▸ **WHAT THIS TASK INVOLVES**: Retype the records that come next, word for word.

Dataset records

══════════

-- ==== Sys2Proof/Tests/Slice0.lean ====
section
/-! SUPPORT. Tests of the model against the spec's worked examples and vectors (spec/95_test_vectors.md, whose ids the
names carry), and one witness for the hypotheses of every statement. -/

namespace Sys2Proof.Tests

open Sys2Proof.Machine

-- One test after the other: the kernel evaluations below would else each hold a thread.
set_option Elab.async false

/-! ### Small states -/

/-- The platform of the vectors: 0x10000 bytes of memory, the register window far above it. -/
def plat : Platform := { topAddr := 0xFFFF, regBase := 0x40000000 }

/-- A memory of zeros: its power-on contents are fixed here so that a test can read them. -/
def noBytes : Memory := { powerOn := [], cells := [] }

/-- The block right after reset on that platform, with that memory. -/
def blank : State := { State.resetOn plat with mem := noBytes }

/-- Operand registers with these values, the rest as after reset. -/
def ops (src len dst cap p0 p1 : Word) : OperandRegs :=
  { OperandRegs.reset with srcAddr := src, srcLen := len, dstAddr := dst, dstCap := cap, param0 := p0, param1 := p1 }

/-- Bytes written into memory at an address. -/
def bytesAt (a : Nat) (bytes : List Byte) (m : Memory) : Memory := m.writeBytes a bytes

/-- A block with a command of these operands latched. -/
def latched (w : Word) (o : OperandRegs) (m : Memory) : State :=
  { blank with pending := some ⟨w, o⟩, mem := m, agenda := [.cu] }

/-- The outcome is a next state of which `P` holds. -/
def holdsAfter (o : Host.Outcome State Fault Refusal) (P : State → Bool) : Bool :=
  match o with
  | .next t => P t
  | .fault _ => false
  | .refused _ => false

/-- The outcome is this fault. -/
def faults (o : Host.Outcome State Fault Refusal) (f : Fault) : Bool :=
  match o with
  | .next _ => false
  | .fault g => g == f
  | .refused _ => false

/-- The command word `w` on these operands and this memory succeeds with these results and leaves these bytes at `a`. -/
def gives (w : Word) (o : OperandRegs) (m : Memory) (r0 r1 : Word) (a : Nat) (bytes : List Byte) : Bool :=
  holdsAfter (step (latched w o m)) fun t =>
    t.errCode == .ok && t.result0 == r0 && t.result1 == r1 && t.pending == none &&
      t.mem.readBytes a bytes.length == bytes

/-- The command word `w` on these operands and this memory reports `code`, with results 0 and memory as it was. -/
def reports (w : Word) (o : OperandRegs) (m : Memory) (code : ErrCode) : Bool :=
  holdsAfter (step (latched w o m)) fun t =>
    t.errCode == code && t.result0 == 0 && t.result1 == 0 && t.pending == none && t.mem == m

/-! ### Integers and samples (spec/00_scope.md R1, R3) -/

theorem test_integer_primitives : tdiv (-3) 2 = -1 ∧ fdiv (-3) 2 = -2 ∧ fmod (-3) 2 = 1 := by decide

theorem test_wrap16 : wrap16 40000 = -25536 ∧ wrap16 (-32769) = 32767 := by decide

theorem test_le16 : le16 0x18 0xFC = -1000 ∧ le16bytes (-1000) = [0x18, 0xFC] := by decide

/-! ### Decoding (spec/30_encoding.md R71, R77; spec/95_test_vectors.md 2.1) -/

theorem test_decode_resample : decode 0b00000000000000000000000000010000 = .ok .resample := by rfl
theorem test_decode_extl_16 : decode 0b00000000000000000000000100100000 = .ok (.extl 1) := by rfl
theorem test_decode_extr_8 : decode 0b00000000000000000000000000100001 = .ok (.extr 0) := by rfl
theorem test_decode_red2_16 : decode 0b00000000000000000000000100100010 = .ok (.red2 1) := by rfl
theorem test_decode_m2s_16 : decode 0b00000000000000000000000100100011 = .ok (.m2s 1) := by rfl
theorem test_decode_mixext : decode 0b00000000000000000000000000110000 = .ok .mixext := by rfl
theorem test_decode_mixadd : decode 0b00000000000000000000000000110001 = .ok .mixadd := by rfl
theorem test_decode_mixavg : decode 0b00000000000000000000000000110010 = .ok .mixavg := by rfl
theorem test_decode_mixwgt : decode 0b00000000000000000000000000110011 = .ok .mixwgt := by rfl
/-- CC 010 in bits 16:14, SFI 0100 in bits 13:10, PROF 01 in bits 9:8 (DEC6). -/
theorem test_decode_adtsenc : decode 0b00000000000000001001000101000000 = .ok (.adtsenc 1 4 2) := by rfl
theorem test_decode_adtsparse : decode 0b00000000000000000000000001000001 = .ok .adtsparse := by rfl
theorem test_decode_sfilookup : decode 0b00000000000000000000000001000010 = .ok .sfilookup := by rfl
theorem test_decode_sprepare : decode 0b00000000000000000000000001010000 = .ok .sprepare := by rfl
theorem test_decode_sstart : decode 0b00000000000000000000000001010001 = .ok .sstart := by rfl
theorem test_decode_ssubmit : decode 0b00000000000000000000000001010010 = .ok .ssubmit := by rfl
theorem test_decode_sstop : decode 0b00000000000000000000000001010011 = .ok .sstop := by rfl

/-- Words the check of the table refuses, one for each kind of fixed bit: DEC4, DEC5, DEC7, DEC8, DEC9, DEC12. -/
theorem test_ill_formed_words_refused :
    wellFormedWord 0x00000220 = false ∧ wellFormedWord 0x00000130 = false ∧ wellFormedWord 0x00020040 = false ∧
      wellFormedWord 0x00000000 = false ∧ wellFormedWord 0x00000054 = false ∧ wellFormedWord 0x80000053 = false := by
  decide

theorem test_well_formed_words_accepted :
    wellFormedWord 0x00000010 = true ∧ wellFormedWord 0x00000120 = true ∧ wellFormedWord 0x00009140 = true := by decide

/-- DEC4 and DEC8 on the machine: an illegal word is reported and changes nothing else. -/
theorem test_illegal_words_reported :
    reports 0x00000220 (ops 0x100 4 0x200 0x100 2 0) noBytes .illegalCmd = true ∧
      reports 0x00000000 (ops 0 0 0 0 0 0) noBytes .illegalCmd = true := by decide

theorem test_decode_table_word : decodeTableWord 32 0x9140 = some (.adtsenc 1 4 2) := by rfl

══════════

▸ **EXERCISE OUTPUT**:
-- ==== Sys2Proof/Tests/Slice0.lean ====
section
/-! SUPPORT. Tests of the model against the spec's worked examples and vectors (spec/95_test_vectors.md, whose ids the
names carry), and one witness for the hypotheses of every statement. -/

namespace Sys2Proof.Tests

open Sys2Proof.Machine

-- One test after the other: the kernel evaluations below would else each hold a thread.
set_option Elab.async false

/-! ### Small states -/

/-- The platform of the vectors: 0x10000 bytes of memory, the register window far above it. -/
def plat : Platform := { topAddr := 0xFFFF, regBase := 0x40000000 }

/-- A memory of zeros: its power-on contents are fixed here so that a test can read them. -/
def noBytes : Memory := { powerOn := [], cells := [] }

/-- The block right after reset on that platform, with that memory. -/
def blank : State := { State.resetOn plat with mem := noBytes }

/-- Operand registers with these values, the rest as after reset. -/
def ops (src len dst cap p0 p1 : Word) : OperandRegs :=
  { OperandRegs.reset with srcAddr := src, srcLen := len, dstAddr := dst, dstCap := cap, param0 := p0, param1 := p1 }

/-- Bytes written into memory at an address. -/
def bytesAt (a : Nat) (bytes : List Byte) (m : Memory) : Memory := m.writeBytes a bytes

/-- A block with a command of these operands latched. -/
def latched (w : Word) (o : OperandRegs) (m : Memory) : State :=
  { blank with pending := some ⟨w, o⟩, mem := m, agenda := [.cu] }

/-- The outcome is a next state of which `P` holds. -/
def holdsAfter (o : Host.Outcome State Fault Refusal) (P : State → Bool) : Bool :=
  match o with
  | .next t => P t
  | .fault _ => false
  | .refused _ => false

/-- The outcome is this fault. -/
def faults (o : Host.Outcome State Fault Refusal) (f : Fault) : Bool :=
  match o with
  | .next _ => false
  | .fault g => g == f
  | .refused _ => false

/-- The command word `w` on these operands and this memory succeeds with these results and leaves these bytes at `a`. -/
def gives (w : Word) (o : OperandRegs) (m : Memory) (r0 r1 : Word) (a : Nat) (bytes : List Byte) : Bool :=
  holdsAfter (step (latched w o m)) fun t =>
    t.errCode == .ok && t.result0 == r0 && t.result1 == r1 && t.pending == none &&
      t.mem.readBytes a bytes.length == bytes

/-- The command word `w` on these operands and this memory reports `code`, with results 0 and memory as it was. -/
def reports (w : Word) (o : OperandRegs) (m : Memory) (code : ErrCode) : Bool :=
  holdsAfter (step (latched w o m)) fun t =>
    t.errCode == code && t.result0 == 0 && t.result1 == 0 && t.pending == none && t.mem == m

/-! ### Integers and samples (spec/00_scope.md R1, R3) -/

theorem test_integer_primitives : tdiv (-3) 2 = -1 ∧ fdiv (-3) 2 = -2 ∧ fmod (-3) 2 = 1 := by decide

theorem test_wrap16 : wrap16 40000 = -25536 ∧ wrap16 (-32769) = 32767 := by decide

theorem test_le16 : le16 0x18 0xFC = -1000 ∧ le16bytes (-1000) = [0x18, 0xFC] := by decide

/-! ### Decoding (spec/30_encoding.md R71, R77; spec/95_test_vectors.md 2.1) -/

theorem test_decode_resample : decode 0b00000000000000000000000000010000 = .ok .resample := by rfl
theorem test_decode_extl_16 : decode 0b00000000000000000000000100100000 = .ok (.extl 1) := by rfl
theorem test_decode_extr_8 : decode 0b00000000000000000000000000100001 = .ok (.extr 0) := by rfl
theorem test_decode_red2_16 : decode 0b00000000000000000000000100100010 = .ok (.red2 1) := by rfl
theorem test_decode_m2s_16 : decode 0b00000000000000000000000100100011 = .ok (.m2s 1) := by rfl
theorem test_decode_mixext : decode 0b00000000000000000000000000110000 = .ok .mixext := by rfl
theorem test_decode_mixadd : decode 0b00000000000000000000000000110001 = .ok .mixadd := by rfl
theorem test_decode_mixavg : decode 0b00000000000000000000000000110010 = .ok .mixavg := by rfl
theorem test_decode_mixwgt : decode 0b00000000000000000000000000110011 = .ok .mixwgt := by rfl
/-- CC 010 in bits 16:14, SFI 0100 in bits 13:10, PROF 01 in bits 9:8 (DEC6). -/
theorem test_decode_adtsenc : decode 0b00000000000000001001000101000000 = .ok (.adtsenc 1 4 2) := by rfl
theorem test_decode_adtsparse : decode 0b00000000000000000000000001000001 = .ok .adtsparse := by rfl
theorem test_decode_sfilookup : decode 0b00000000000000000000000001000010 = .ok .sfilookup := by rfl
theorem test_decode_sprepare : decode 0b00000000000000000000000001010000 = .ok .sprepare := by rfl
theorem test_decode_sstart : decode 0b00000000000000000000000001010001 = .ok .sstart := by rfl
theorem test_decode_ssubmit : decode 0b00000000000000000000000001010010 = .ok .ssubmit := by rfl
theorem test_decode_sstop : decode 0b00000000000000000000000001010011 = .ok .sstop := by rfl

/-- Words the check of the table refuses, one for each kind of fixed bit: DEC4, DEC5, DEC7, DEC8, DEC9, DEC12. -/
theorem test_ill_formed_words_refused :
    wellFormedWord 0x00000220 = false ∧ wellFormedWord 0x00000130 = false ∧ wellFormedWord 0x00020040 = false ∧
      wellFormedWord 0x00000000 = false ∧ wellFormedWord 0x00000054 = false ∧ wellFormedWord 0x80000053 = false := by
  decide

theorem test_well_formed_words_accepted :
    wellFormedWord 0x00000010 = true ∧ wellFormedWord 0x00000120 = true ∧ wellFormedWord 0x00009140 = true := by decide

/-- DEC4 and DEC8 on the machine: an illegal word is reported and changes nothing else. -/
theorem test_illegal_words_reported :
    reports 0x00000220 (ops 0x100 4 0x200 0x100 2 0) noBytes .illegalCmd = true ∧
      reports 0x00000000 (ops 0 0 0 0 0 0) noBytes .illegalCmd = true := by decide

theorem test_decode_table_word : decodeTableWord 32 0x9140 = some (.adtsenc 1 4 2) := by rfl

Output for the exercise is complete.